[Stored records]

/-- A failed calibration is latched and counted, and every session hears of it (R99, R105). -/
theorem State.fault_calFailed (s : State) (t : Fin 4) {sl : Nat} (h : sl < 32) :
    (s.calFailed t sl).bit (Reg.calFault t) sl = true :=
  (State.bit_setFld_ne _ _ _ _ _ _ _ (calFault_ne_calCnt1 t)).trans (State.bit_setBit_same _ _ _ _ h)

theorem State.count_calFailed (s : State) (t : Fin 4) (sl : Nat) :
    (s.calFailed t sl).fld (Reg.calCnt1 t) 31 16 = (s.fld (Reg.calCnt1 t) 31 16 + 1) % 65536 :=
  (State.fld_setFld_same _ _ _ _ _ (by decide)).trans
    (congrArg (fun n => (n + 1) % 65536) (State.fld_setBit_ne _ _ _ _ _ _ _ (calFault_ne_calCnt1 t).symm))

theorem State.calFailed_latches (s : State) (t : Fin 4) (sl : Nat) : (s.calFailed t sl).bcp.latches = s.bcp.latches := rfl

theorem State.attention_calFailed (s : State) (t : Fin 4) (sl : Nat) :
    ∀ x ∈ (s.calFailed t sl).bcp.sessions, x.atn.getLsbD Atn.cal = true := State.attend_sets _ _ (by decide)

section
variable (s : State) (t : Fin 4) (sl : Nat)

theorem State.parkSlice_keepsRegs : s.KeepsRegs (s.parkSlice t sl) (Reg.calStat t :: sliceRegs t sl) :=
  ((s.updRelief_keepsRegs t _).trans ((((State.setBit_reliefKept _ _ 17 true).trans
    (State.setFld_reliefKept _ _ 28 24 sl)).trans (State.setSlice_reliefKept _ t sl 5 31)).trans
      (State.setPhase_reliefKept _ t 0)).regs).mono fun a ha => by grind

@[simp] theorem State.parkSlice_bcp : (s.parkSlice t sl).bcp = s.bcp := rfl

/-- A parked slice stands in CAL_STAT, and no dwell goes on (R105, R114). -/
theorem State.parkSlice_relief :
    ((s.parkSlice t sl).relief t).dwell = none ∧ ((s.parkSlice t sl).relief t).parked = some sl := by
  unfold State.parkSlice
  dsimp only
  rw [(State.setPhase_reliefKept _ t 0).relief, (State.setSlice_reliefKept _ t sl 5 31).relief,
    (State.setFld_reliefKept _ _ 28 24 sl).relief, (State.setBit_reliefKept _ _ 17 true).relief,
    State.updRelief_relief_same]
  exact ⟨rfl, rfl⟩

theorem State.stat_parkSlice {sl : Nat} (h : sl ≤ 16) :
    (s.parkSlice t sl).bit (Reg.calStat t) 17 = true ∧ (s.parkSlice t sl).fld (Reg.calStat t) 28 24 = sl := by
  unfold State.parkSlice
  dsimp only
  have apart := calStat_notMem_sliceRegs (t := t) h
  rw [State.setPhase, State.bit_setFld_apart _ _ _ _ _ _ (by decide) (.inr (by decide)),
    State.fld_setFld_apart _ _ _ _ _ _ _ (by decide) (.inr (by decide)),
    (State.setSlice_reliefKept _ t sl 5 31).regs.bit apart, (State.setSlice_reliefKept _ t sl 5 31).regs.fld apart,
    State.bit_setFld_apart _ _ _ _ _ _ (by decide) (.inl (by decide)), State.bit_setBit_same _ _ _ _ (by decide),
    State.fld_setFld_same _ _ _ _ _ (by decide)]
  exact ⟨rfl, Nat.mod_eq_of_lt (by omega)⟩

end

/-- What is seen of a state: its registers, the rotations, the sessions and COMMITs, the modes and the queues. -/
structure State.Shows (u v : State) : Prop where
  get : ∀ a, u.get a = v.get a
  relief : ∀ o, u.relief o = v.relief o
  bcp : u.bcp = v.bcp
  modes : u.modes = v.modes
  que : u.que = v.que

theorem State.Shows.fld {u v : State} (h : u.Shows v) (a hi lo : Nat) : u.fld a hi lo = v.fld a hi lo :=
  congrArg (bits · hi lo) (h.get a)

theorem State.Shows.bit {u v : State} (h : u.Shows v) (a i : Nat) : u.bit a i = v.bit a i :=
  congrArg (BitVec.getLsbD · i) (h.get a)

theorem State.Shows.keepsRegs {s u v : State} {l : List Nat} (h : u.Shows v) (k : s.KeepsRegs v l) : s.KeepsRegs u l :=
  fun a ha => (h.get a).trans (k a ha)

/-- An event's next state shows what its effect has left. -/
theorem run_shows {f : State → State} {s v : State} (h : f s = v) : ∃ u, run f s = .next u ∧ u.Shows v :=
  ⟨_, run_next h, ⟨fun _ => rfl, fun _ => rfl, rfl, rfl, rfl⟩⟩

/-- While the dwell goes on nothing waits for its end, and no COMMIT is taken (R110). -/
theorem State.rotationCommit_dwelling {s u : State} {t : Fin 4} {d : Dwell} (h : (u.relief t).dwell = some d) :
    u.rotationCommit t s = u := by
  simp [State.rotationCommit, h]

/-- With no copy of the rotation latched its end changes nothing more. -/
theorem State.rotationCommit_unlatched {s u : State} {t : Fin 4}
    (h : u.bcp.latches.find? (fun (l : Latch) => l.block == 18 + 4 * t.val) = none) : u.rotationCommit t s = u := by
  simp [State.rotationCommit, h]

end Sys2Proof.Machine
end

● **Problem to work on**
Could you restate word for word the lines above, from the one that contains "(State.setSlice_reliefKept _ t sl 5 31).regs.bit" through the one that contains "the queues. -/", and no others?

● **Exercise response**
    (State.setSlice_reliefKept _ t sl 5 31).regs.bit apart, (State.setSlice_reliefKept _ t sl 5 31).regs.fld apart,
    State.bit_setFld_apart _ _ _ _ _ _ (by decide) (.inl (by decide)), State.bit_setBit_same _ _ _ _ (by decide),
    State.fld_setFld_same _ _ _ _ _ (by decide)]
  exact ⟨rfl, Nat.mod_eq_of_lt (by omega)⟩

end

/-- What is seen of a state: its registers, the rotations, the sessions and COMMITs, the modes and the queues. -/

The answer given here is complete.